To date, 60% of the fund has already been invested in five portfolio companies: TGCC, a construction company in Morocco with operations in Senegal and the Ivory Coast; Cofina, a meso-finance institution in West and Central Africa operating in Ivory Coast, Senegal, Guinea Conakry, Gabon, Mali, Congo Brazzaville and Burkina Faso through a network of 90 agencies; Cairo Scan, a private provider of radiological and clinical laboratory services in Egypt; Aziza, one of the leading food retail operators in Tunisia with 280+ stores across the country covering 83,000 sq.m of sales area; and Akdital Holding, the largest private clinic in Morocco with five clinics in greater Casablanca and a capacity of 550 beds.

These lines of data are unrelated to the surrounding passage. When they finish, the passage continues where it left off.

-- ==== Sys2Proof/Machine/DriveCommands.lean ====
section
/-! DEFINITION. The Drive State Machine: the commands a pressed key selects (42_drive_commands). Each is the handler
alone; clearing GATE belongs to KEYPOLL (R91). -/

namespace Sys2Proof.Machine

/-- SELECT_ECO (R100). -/
def execSelectEco (s : State) : Host.Outcome State Fault Refusal :=
  .next ({ s with mode := .eco }.dispWrite .modeEco)

/-- SELECT_SPORT (R101). -/
def execSelectSport (s : State) : Host.Outcome State Fault Refusal :=
  .next ({ s with mode := .sport }.dispWrite .modeSport)

/-- STOP, the dispatch step (R102). -/
def execStop (s : State) : Host.Outcome State Fault Refusal :=
  .next { s with target := 0#7, phase := .stopRamp }

/-- START: the level-1 baseline in one write, in either mode (R103). -/
def execStart (s : State) : Host.Outcome State Fault Refusal :=
  .next { s.driveDuty baseDuty with speed := baseLevel }

/-- SET_SPEED n, the codes 0x0 to 0x7 (R104). -/
def execSetSpeed (n : KeyCode) (s : State) : Host.Outcome State Fault Refusal :=
  .next (s.requestSpeed n)

/-- SET_SPEED n, the codes 0x8 and 0x9 (R104). -/
def execSetSpeedHigh (n : KeyCode) (s : State) : Host.Outcome State Fault Refusal :=
  .next (s.requestSpeed n)

/-- UNRECOGNIZED (R108). -/
def execUnrecognized (c : KeyCode) (s : State) : Host.Outcome State Fault Refusal :=
  .next (s.raise (.unrecognizedCommand c))

end Sys2Proof.Machine
end

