/-- R149 (b): a maintenance tick and a key in one cycle: the key is taken, and GATE ends at 0. -/
def Obligations.MaintenanceAndKeyInOneCycle : Prop :=
  ∀ (p : PortsIn) (s t : State), p.rst = false → p.tick = true → p.keyValid = true → s.configured = true →
    s.fault = false → s.phase = .idle → s.dly = 0 → s.tickCnt.toNat + 1 = s.tickLimit.toNat →
    cycle p s = .next t →
      t.gate = false ∧ t.tickCnt = 0#16 ∧ exec (decodeCommand p.keyCode).instr
        { s with tickCnt := 0#16, gate := false, trace := s.trace ++ [.ack, .maint] } = .next t

/-- R42, R45 to R48, R57: an event port's strobe is 1 exactly when the cycle emitted such an event; where it emitted one
(R43: never more), the payload is that event's own, with the code the tables of R70 and R71 give it; without the strobe
the payload is 0. -/
def Obligations.PayloadsAreZeroWithoutStrobe : Prop :=
  ∀ events : List Event,
    ((eventPorts events).pwmWe = false → (eventPorts events).pwmDuty = 0#7) ∧
    ((eventPorts events).dispValid = false → (eventPorts events).dispCode = 0#3) ∧
    ((eventPorts events).logValid = false → (eventPorts events).logCode = 0#2 ∧ (eventPorts events).logArg = 0#4) ∧
    ((eventPorts events).tickAck = true ↔ .ack ∈ events) ∧
    ((eventPorts events).maint = true ↔ .maint ∈ events) ∧
    ((eventPorts events).pwmWe = true ↔ ∃ v, .pwm v ∈ events) ∧
    ((eventPorts events).dispValid = true ↔ ∃ code, .disp code ∈ events) ∧
    ((eventPorts events).logValid = true ↔ ∃ code arg, .log code arg ∈ events) ∧
    (∀ v, .pwm v ∈ events → events.countP Sys2Proof.Claims.isPwm ≤ 1 → (eventPorts events).pwmDuty = v) ∧
    (∀ code, .disp code ∈ events → events.countP Sys2Proof.Claims.isDisp ≤ 1 →
      (eventPorts events).dispCode = Sys2Proof.Claims.dispNumber code) ∧
    (∀ code arg, .log code arg ∈ events → events.countP Sys2Proof.Claims.isLog ≤ 1 →
      (eventPorts events).logCode = Sys2Proof.Claims.logNumber code ∧ (eventPorts events).logArg = arg)

/-- The model's own choice (log entry 2): with no listed input, a step is one in which the environment's next free
stimulus arrives. -/
def Obligations.UnlistedInputsAreFree : Prop :=
  ∀ s : State, s.inputs = [] →
    step s = step ({ s with envCount := s.envCount + 1 }.feed (Config.environment s.envCount))

/-- R16, R42: every register is on a status port of its own, with the numeric code of MODE and PHASE (R11, R17); timer_en_o
is CONFIGURED and not FAULT, and the derived flags are R22's; two states that agree on the ports agree on every
register. -/
def Obligations.StatusPortsShowTheRegisters : Prop :=
  (∀ s : State,
    (s.statusPorts.timerEn = true ↔ s.configured = true ∧ s.fault = false) ∧
    s.statusPorts.prescSel = s.prescSel ∧
    (s.mode = .eco → s.statusPorts.mode = 0#1) ∧ (s.mode = .sport → s.statusPorts.mode = 1#1) ∧
    s.statusPorts.speed = s.speed ∧ s.statusPorts.duty = s.duty ∧ s.statusPorts.target = s.target ∧
    s.statusPorts.pend = s.pend ∧ s.statusPorts.tickCnt = s.tickCnt ∧ s.statusPorts.tickLimit = s.tickLimit ∧
    s.statusPorts.gate = s.gate ∧ s.statusPorts.configured = s.configured ∧ s.statusPorts.fault = s.fault ∧
    (s.phase = .idle → s.statusPorts.phase = 0#2) ∧ (s.phase = .ramp → s.statusPorts.phase = 1#2) ∧
    (s.phase = .stopRamp → s.statusPorts.phase = 2#2) ∧ (s.phase = .penalty → s.statusPorts.phase = 3#2) ∧
    s.statusPorts.dly = s.dly ∧
    (s.statusPorts.busy = true ↔ s.phase ≠ .idle ∨ s.dly ≠ 0) ∧ (s.statusPorts.stopped = true ↔ s.duty = 0#7) ∧
    (s.statusPorts.accepting = true ↔
      s.configured = true ∧ s.fault = false ∧ s.phase = .idle ∧ s.dly = 0 ∧ s.gate = true)) ∧
  (∀ s t : State, s.statusPorts = t.statusPorts →
    s = { t with pwmHeld := s.pwmHeld, trace := s.trace, inputs := s.inputs, envCount := s.envCount })
end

Alsina said: “Mediterrania is currently in the process of executing some opportunistic investments to create national and regional leaders, taking advantage of these moments of sector consolidation.”
When asked about current investment opportunites, Alsina said: “In terms of countries, Egypt, Morocco and Sub-Saharan Africa. As for sectors, Healthcare and Financial services are the strongest sectors at the moment but our pipeline remains highly diversified.”
At a time when the spread of COVID-19 pandemic is causing an unprecedented threat to people and economies around the world, MC III brings additional financial help at a crucial moment for African SMEs, according to Alsina.
“We continue to search for established African SMEs with an annual turnover of €20m to €300m and expansion strategies into North and Sub-Saharan African markets. Our focus nowadays is to identify the best assets in resilient sectors,” he stressed.
When asked if there will be a successor fund, Alsina commented: “Yes, there will be a successor fund, absolutely. However we don’t foresee starting a new fundraising process until the deployment of MC III is completed and our existing portfolios have fully recovered after the Covid-19 pandemic.”